Reduced hepatic insulin elimination may intensify insulin resistance via chronic elevations of circulating fasting and postprandial insulin concentrations (20,31,32). The Gutt insulin sensitivity index, calculated as a ratio of postloading glucose disposal to the mean of fasting and 2-h postinsulin concentrations, has been suggested as the best predictor of T2DM after 5–8 years of follow-up (33). Our data showed a significant and positive correlation between the Gutt insulin sensitivity index and HIC, supporting complete capture of other important domains of T2DM in this index (32). In accordance with previously published data (11,34–36), we observed an inverse relationship between insulin secretion and HIC, potentially representing a physiological mechanism by which insulin secretion may regulate HIC. Thus, decreased HIC in subjects with metabolic syndrome may not compensate for lower insulin sensitivity but, rather, represent an additional element of insulin disturbance, possibly directly dependent on changes in insulin secretion. We can speculate that the decrease in the HIC may also be an important mechanism in the case of insulin secretion–stimulating diets like diets with a high glycemic index and the phenomenon of soft drink–induced metabolic syndrome being associated with nonalcoholic steatohepatitis (37). On the other hand, based on the epidemiological character of our study, we cannot entirely rule out the fact that HIC may simply cluster with metabolic syndrome without necessarily belonging to the syndrome as one of the defining components.

However, mechanisms leading to the alteration of insulin degradation in humans are complex and not understood in detail (31).
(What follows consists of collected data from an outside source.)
-- ==== Sys2Proof/Machine/Control.lean ====
section
/-! DEFINITION. The control commands NOP, WR, RD, SYNCCLR, SYNCSET, CFGLD, PSTART, PSTOP, CSTART, CSTOP (45_control.md). All are always enabled. -/

namespace Sys2Proof.Machine

open Host (Outcome)

/-- NOP (R160): nothing. -/
def execNop (s : State) : Outcome State Fault Refusal := .next s

/-- WR (R161): a shadow register takes the value; any other register raises ILLREG. -/
def execWr (reg : RegName) (value : Reg) (s : State) : Outcome State Fault Refusal :=
  .next (s.writeReg reg value)

/-- RD (R162): answer the register on RSP_H; a reserved number answers 0 and raises ILLREG. -/
def execRd (reg : RegName) (s : State) : Outcome State Fault Refusal :=
  let answered := s.respond .h (s.readReg reg)
  .next (if isReserved reg then answered.raise .illreg else answered)

/-- SYNCCLR (R163): clear SYNC, and FB_EN too under the parameter. -/
def execSyncclr (s : State) : Outcome State Fault Refusal :=
  .next { s with sync := false, fbEn := s.fbEn && !s.params.FBEN_CLR_ON_SYNCCLR }

/-- SYNCSET (R164): load EST with NOM_FB and set FB_EN and SYNC in one step, or SEQERR. -/
def execSyncset (s : State) : Outcome State Fault Refusal :=
  if s.cfgValid then .next { s with est := s.nomFb, fbEn := true, sync := true }
  else .next (s.raise .seqerr)

/-- CFGLD (R165): the shadow replaces the active configuration in one step, or CFGERR. -/
def execCfgld (s : State) : Outcome State Fault Refusal :=
  if s.cfgldRefused then .next (s.raise .cfgerr)
  else .next { s with rate := s.shRate, nframe := s.shNframe, nomFb := s.shNomfb, cfgValid := true }

/-- PSTART (R166): `CARRY <- 0`, `PB_RUN <- 1`. -/
def execPstart (s : State) : Outcome State Fault Refusal :=
  .next { s.clearCarry with pbRun := true }

/-- PSTOP (R167): `CARRY <- 0`, `PB_RUN <- 0`. -/
def execPstop (s : State) : Outcome State Fault Refusal :=
  .next { s.clearCarry with pbRun := false }

/-- CSTART (R168): `CAP_RUN <- 1`. -/
def execCstart (s : State) : Outcome State Fault Refusal := .next { s with capRun := true }

/-- CSTOP (R169): `CAP_RUN <- 0`. -/
def execCstop (s : State) : Outcome State Fault Refusal := .next { s with capRun := false }

end Sys2Proof.Machine
end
The insulin-degrading enzyme (IDE) is thought to be a major enzyme responsible for insulin degradation (31). All insulin-sensitive cells contain IDE and remove and degrade insulin. However, the liver is the main site of insulin clearance, removing ~75% during the first portal passage (31,36). Hyperglycemia downregulates the insulin-induced IDE activity in the liver cell model (19) and in this way may provoke the known decrease of IDE activity in T2DM (31). On the other hand, insulin clearance is a highly heritable trait (8), and polymorphisms in the IDE gene are associated with increased T2DM risk and decreased OGTT-derived HIC in nondiabetic subjects (17).

We observed a close correlation between HIC and HDL cholesterol, a marker of liver fat metabolism. HIC correlated inversely with liver fat content and hepatic glucose production in diabetic and nondiabetic subjects (16). Taken together, decreased HIC is possibly the earliest marker of hepatic insulin resistance and is directly linked to insulin action in the liver with consequent effects on the hepatic lipid metabolism and liver inflammation.

Limitations of our study need to be mentioned. We measured HIC indirectly in two ways, based on previously reported techniques of insulin clearance calculation (12,17). Although direct assessment of portal concentration of hormones in human subjects has been established (36), this is not a practicable method for the use in large cohorts. In addition, the power to detect more moderate changes of HIC in our prospective study population is likely to be insufficient, and doing so would require the investigation of considerably larger prospective cohorts.

In conclusion, we found decreased HIC in middle-aged subjects with metabolic syndrome. The decrease of HIC showed a trend for association with a risk of incident metabolic syndrome and incident impaired glucose homeostasis independent of obesity and age. Both indices of HIC significantly correlated with different components of metabolic syndrome. Thus, OGTT-derived indices of HIC may be helpful for the identification of people with high risk of metabolic syndrome.